As of the census of 2001, 14,067 people are residing within canton limits. The most important river is the Daule River, used for transportation. St. Bartholomew is the patron saint of Palestina.

==History==
===Creation===
Several historians argue that in pre-Columbian times, the current territory of the canton was inhabited by the Chonanas tribe that had formalized peace agreements with the Huancavilcas. During the colonial period, the territory was known as "embarcadero". The name Palestina comes from a journey Dr. Vicente Piedrahíta Carbo (1834-1878) made to the Middle East, and upon his return, he named several properties after places he had visited, such as Palestine, Yumes, Tebas, Jordan, among others. The estate was named Palestina and became the property of several owners, becoming an increasingly populated area.
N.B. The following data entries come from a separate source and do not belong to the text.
/-- Settles O28: the second command reads the state that the first one leaves, whose shadow is the same. -/
theorem readStateReplies : Obligations.ReadStateReplies := by
  intro s hi hh hs hr
  refine ⟨exec_readState_accept hi, fun rest hp => ⟨?_, fun rest' hp' => ?_⟩⟩
  · rw [steps_readState hi hh hp, hi, hs, hr]
    rfl
  · have hsecond := steps_readState (s := State.afterReply { s with port := rest } (stateReply s)) rfl hh hp'
    rw [steps_add 2 2 _ _ (steps_readState hi hh hp), hsecond, hi, hs, hr]
    simp only [State.afterReply, List.append_assoc]
    rfl

end Sys2Proof.Proofs

/-! ## CLEAR under the premises (42_shadow.md R143; 70_reset_and_hazards.md R247, R249)

Where the premises are in force and both clocks are low, each bit of a transaction enters the stages, read from the far end, as
it enters the shadow (`chain_serializeBits`), and the latch pulse copies the stages. So R141 speaks of both, and a CLEAR, which
is as long as either, replaces both. -/

namespace Sys2Proof.Proofs

open Sys2Proof.Machine Sys2Proof.Laws

/-! ### A chain that follows the rules -/

/-- The premises of R232 are in force, both clocks are low and the data line is configured: a transaction may start. -/
structure ReadyToShift (c : Configuration) (e : Env) : Prop where
  premises : premisesHold c e = true
  vouched : e.standing = .vouched
  data : e.configured c.dataPin = true
  shiftLow : lineLevel e.lines c.shiftClockPin = some .low
  latchLow : lineLevel e.lines c.latchClockPin = some .low

section Writes

variable {c : Configuration} {e : Env}

theorem configured_of_lineLevel {p : PinId} {lvl : Level} (h : lineLevel e.lines p = some lvl) : e.configured p = true := by
  simp [Env.configured, h]

/-- Where the chain is vouched for, a write to a configured pin sets its line and is not followed by a draw. -/
theorem write_of_vouched {p : PinId} (lvl : Level) (hv : e.standing = .vouched) (hf : e.fault = none)
    (hc : e.configured p = true) : e.write p lvl = e.setLine p lvl :=
  write_configured e p lvl hf (by simp [hv]) hc

/-- The writes of a pulse: what its rising edge does, and then the line is low. -/
theorem write_pulse {p : PinId} (hv : e.standing = .vouched) (hf : e.fault = none) (hc : e.configured p = true) :
    (e.write p .high).write p .low =
      { e.setLine p .high with lines := setLineLevel (setLineLevel e.lines p .high) p .low } := by
  rw [write_of_vouched .high hv hf hc,
    write_of_vouched .low (by simpa using hv) (by simpa using hf) ((setLine_keeps e p .high).configured p hc),
    setLine_noEdge _ p .low (.inl rfl), setLine_lines]

namespace ReadyToShift

variable (h : ReadyToShift c e)
include h

theorem fault : e.fault = none := by
  obtain ⟨-, -, -, -, -, -, -, hf⟩ := premisesHold_iff.mp h.premises
  exact hf

theorem of_keeps {e' : Env} (hk : EnvKeeps e e') (hf : e'.fault = e.fault) (hs : e'.standing = e.standing)
    (hshift : lineLevel e'.lines c.shiftClockPin = some .low) (hlatch : lineLevel e'.lines c.latchClockPin = some .low) :
    ReadyToShift c e' :=
  ⟨premisesHold_of_keeps hk hf h.premises, hs.trans h.vouched, hk.configured _ h.data, hshift, hlatch⟩

/-- The data line's level is no edge of a clock. -/
theorem write_data (lvl : Level) :
    e.write c.dataPin lvl = { e with lines := setLineLevel e.lines c.dataPin lvl } := by
  obtain ⟨-, -, hsrclk, hrclk, hds, hdl, -, hf⟩ := premisesHold_iff.mp h.premises
  rw [write_of_vouched lvl h.vouched hf h.data]
  exact setLine_noEdge e c.dataPin lvl (.inr (.inr (.inr ⟨hsrclk ▸ hds, hrclk ▸ hdl⟩)))

theorem ready_write_data (lvl : Level) : ReadyToShift c (e.write c.dataPin lvl) := by
  obtain ⟨-, -, -, -, hds, hdl, -, -⟩ := premisesHold_iff.mp h.premises
  refine h.of_keeps (write_keeps e _ lvl) ?_ ?_ ?_ ?_ <;> rw [h.write_data lvl]
  · rw [lineLevel_setLineLevel, if_neg hds.symm, h.shiftLow]
  · rw [lineLevel_setLineLevel, if_neg hdl.symm, h.latchLow]

/-- A pulse of either clock leaves it low and the other one as it was. -/
theorem ready_pulse {p : PinId} (hp : p = c.shiftClockPin ∨ p = c.latchClockPin) :
    ReadyToShift c ((e.write p .high).write p .low) := by
  have hc : e.configured p = true := by
    rcases hp with rfl | rfl
    · exact configured_of_lineLevel h.shiftLow
    · exact configured_of_lineLevel h.latchLow
  have hlow (q : PinId) (hq : lineLevel e.lines q = some .low) :
      lineLevel (setLineLevel (setLineLevel e.lines p .high) p .low) q = some .low := by
    by_cases hqp : q = p <;> simp [lineLevel_setLineLevel, hqp, hq]
  refine h.of_keeps ((write_keeps e p .high).trans (write_keeps _ p .low)) ?_ ?_ ?_ ?_ <;>
    rw [write_pulse h.vouched h.fault hc]
  · exact setLine_fault e p .high
  · exact setLine_standing e p .high
  · exact hlow _ h.shiftLow
  · exact hlow _ h.latchLow

/-- The pulse of the shift clock takes in the level of the data line (R227). -/
theorem chain_shiftPulse {lvl : Level} (hd : lineLevel e.lines c.dataPin = some lvl) :
    ((e.write c.shiftClockPin .high).write c.shiftClockPin .low).chain = e.chain.shiftIn (bitOf lvl) := by
  obtain ⟨-, hser, hsrclk, hrclk, hds, -, hsl, -⟩ := premisesHold_iff.mp h.premises
  have hedge := setLine_shiftEdge e lvl (by rwa [hser, hsrclk]) (by rwa [hsrclk, hrclk])
    (by rw [hsrclk, h.shiftLow]) (by rw [hser, hd])
  rw [write_pulse h.vouched h.fault (configured_of_lineLevel h.shiftLow), ← hsrclk, hedge]

/-- The pulse of the latch clock copies the stages (R229). -/
theorem chain_latchPulse :
    ((e.write c.latchClockPin .high).write c.latchClockPin .low).chain = { e.chain with storage := e.chain.stages } := by
  obtain ⟨-, -, hsrclk, hrclk, -, -, hsl, -⟩ := premisesHold_iff.mp h.premises
  have hedge := setLine_latchEdge e (by rwa [hsrclk, hrclk]) (by rw [hrclk, h.latchLow])
  rw [write_pulse h.vouched h.fault (configured_of_lineLevel h.latchLow), ← hrclk, hedge]

end ReadyToShift

end Writes

/-! ### One bit, some bits, a transaction -/

theorem bitOf_levelOf (b : Bit) : bitOf (levelOf b) = b := by
  cases b <;> rfl

/-- Read from the far end, the stages of a chain take a bit as the shadow does. -/
theorem stages_shiftIn {k : Chain} (hk : ChainSized k) (b : Bit) :
    (k.shiftIn b).stages = (advance k.stages.reverse b).reverse := by
  obtain ⟨-, hlen, -⟩ := hk
  simp [Chain.shiftIn, advance, Config.bitsPerChip, ← hlen, ← List.dropLast_eq_take]

section Transaction

variable {s : State} (h : ReadyToShift s.cfg s.env)
include h

theorem ready_serializeBit (b : Bit) :
    ReadyToShift s.cfg (s.performAll (serializeBit s.cfg.dataPin s.cfg.shiftClockPin b)).env :=
  (h.ready_write_data (levelOf b)).ready_pulse (.inl rfl)

theorem chain_serializeBit (b : Bit) :
    (s.performAll (serializeBit s.cfg.dataPin s.cfg.shiftClockPin b)).env.chain = s.env.chain.shiftIn b := by
  have hd : lineLevel (s.env.write s.cfg.dataPin (levelOf b)).lines s.cfg.dataPin = some (levelOf b) := by
    rw [h.write_data, lineLevel_setLineLevel, if_pos rfl]
  refine ((h.ready_write_data (levelOf b)).chain_shiftPulse hd).trans ?_
  rw [bitOf_levelOf, h.write_data]

/-- The shift phase of a transaction: the stages take the bits as the shadow does, and the storage stays (R250). -/
theorem chain_serializeBits (hk : ChainSized s.env.chain) (bits : BitSequence) :
    let t := s.performAll (bits.flatMap (serializeBit s.cfg.dataPin s.cfg.shiftClockPin))
    ReadyToShift s.cfg t.env ∧
      t.env.chain = { s.env.chain with stages := (advanceAll s.env.chain.stages.reverse bits).reverse } := by
  induction bits generalizing s with
  | nil => exact ⟨h, by simp [advanceAll]⟩
  | cons b bits ih =>
    have hchain := chain_serializeBit h b
    have hready := ready_serializeBit h b
    obtain ⟨hlast, hstages⟩ := ih (s := s.performAll (serializeBit s.cfg.dataPin s.cfg.shiftClockPin b))
      (by rwa [performAll_cfg]) (by rw [hchain]; exact chainSized_shiftIn _ b hk)
    rw [performAll_cfg] at hlast hstages
    rw [List.flatMap_cons, performAll_append]
    refine ⟨hlast, hstages.trans ?_⟩
    rw [hchain, stages_shiftIn hk, List.reverse_reverse]
    rfl

/-- A transaction shifts the stages and then copies them to the storage. -/
theorem chain_transaction (hk : ChainSized s.env.chain) (bits : BitSequence) :
    let t := s.performAll (s.transaction bits)
    let stages := (advanceAll s.env.chain.stages.reverse bits).reverse
    ReadyToShift s.cfg t.env ∧ t.env.chain = { s.env.chain with stages := stages, storage := stages } := by
  obtain ⟨hready, hchain⟩ := chain_serializeBits h hk bits
  have hpulse := hready.chain_latchPulse
  rw [hchain] at hpulse
  rw [State.transaction, txn, performAll_append]
  exact ⟨hready.ready_pulse (.inr rfl), hpulse⟩

end Transaction

/-! ### CLEAR -/

theorem reverse_zeros (k : Nat) : (zeros k).reverse = zeros k :=
  List.reverse_replicate

/-- As many zeros as a register holds bits leave zeros in it. -/
theorem advanceAll_zeros_of_length {bits : List Bit} {k : Nat} (hk : 0 < k) (hlen : bits.length = k) :
    advanceAll bits (zeros k) = zeros k :=
  advanceAll_of_length_eq (List.ne_nil_of_length_pos (hlen ▸ hk)) (hlen.trans (length_zeros k).symm)

/-- The accepting step of a CLEAR with the premises holding and the lines ready vouches for the chain, whatever it holds. -/
theorem revouch_of_clearReady {c : Configuration} {e : Env} (hp : premisesHold c e = true) (hr : clearReady c e = true) :
    e.revouch c = { e with standing := .vouched } := by
  simp [Env.revouch, Env.vouchIf, hp, hr]

theorem readyToShift_revouch {c : Configuration} {e : Env} (hp : premisesHold c e = true) (hr : clearReady c e = true) :
    ReadyToShift c (e.revouch c) := by
  rw [revouch_of_clearReady hp hr]
  simp only [clearReady, Bool.and_eq_true, decide_eq_true_eq] at hr
  obtain ⟨⟨hshift, hlatch⟩, hdata⟩ := hr
  exact ⟨hp, rfl, hdata, hshift, hlatch⟩

theorem mirrored_of_ready {s : State} (h : ReadyToShift s.cfg s.env) (hstages : s.env.chain.stages = s.shadow.reverse)
    (hstorage : s.env.chain.storage = s.env.chain.stages) : Mirrored s :=
  ⟨hstages, hstorage, h.shiftLow, h.latchLow, h.data⟩

theorem length_startClear_seq (s : State) : s.startClear.seq.length = 32 * s.cfg.chainDepth + 2 := by
  rw [startClear_seq, State.transaction, length_txn, length_zeros, capacity_eq]
  omega

/-- A CLEAR of the whole chain sets stages, storage and shadow to zeros. -/
theorem startClear_restores {s : State} (hk : ChainSized s.env.chain) (hsh : s.shadow.length = 8 * s.cfg.chainDepth)
    (hp : premisesHold s.cfg s.env = true) (hr : clearReady s.cfg s.env = true) :
    let t := s.startClear.performAll s.startClear.seq
    ReadyToShift s.cfg t.env ∧ t.shadow = zeros (8 * s.cfg.chainDepth) ∧
      t.env.chain.stages = zeros (8 * s.cfg.chainDepth) ∧ t.env.chain.storage = zeros (8 * s.cfg.chainDepth) := by
  obtain ⟨hdepth, -⟩ := premisesHold_iff.mp hp
  have hchain : s.startClear.env.chain = s.env.chain := by rw [startClear_env, revouch_of_clearReady hp hr]
  obtain ⟨hlast, hall⟩ := chain_transaction (s := s.startClear) (readyToShift_revouch hp hr) (hchain ▸ hk)
    (zeros (8 * s.cfg.chainDepth))
  obtain ⟨hpos, hstages, -⟩ := hk
  have hzeros {bits : List Bit} (hlen : bits.length = 8 * s.cfg.chainDepth) :=
    advanceAll_zeros_of_length (by omega) hlen
  rw [hchain, hzeros (by rw [List.length_reverse, hstages, hdepth]), reverse_zeros] at hall
  refine ⟨hlast, ?_, congrArg Chain.stages hall, congrArg Chain.storage hall⟩
  rw [performAll_shadow, startClear_seq, State.transaction, bitsOf_txn, startClear_shadow, capacity_eq, hzeros hsh]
On March 23, 1957, the parochialization of Palestina was approved, and since then it would be a parish of Daule Canton. On February 3, 1987, Santa Lucía was cantonized, which resulted in Palestina becoming part of it.

===Foundation===
On June 3, 1986, Luis Eduardo Robles Plaza, Minister of Government, received the request for the cantonization of Palestina. Two years later, in 1988, Dr. Jorge Zavala Baquerizo would send the law of cantonization of Palestina to the president of that time, Mr. Leon Febres Cordero, who signed it on July 20, 1988. Even though the cantonization law was published in the Official Registry No. 100 on July 25, 1988, the community of Palestina celebrates its cantonization on July 20 of each year.

==Geography==
Palestina is located in the north-central area of the province of Guayas in the Republic of Ecuador. Its cantonal capital is Palestina, situated 80 km from Guayaquil.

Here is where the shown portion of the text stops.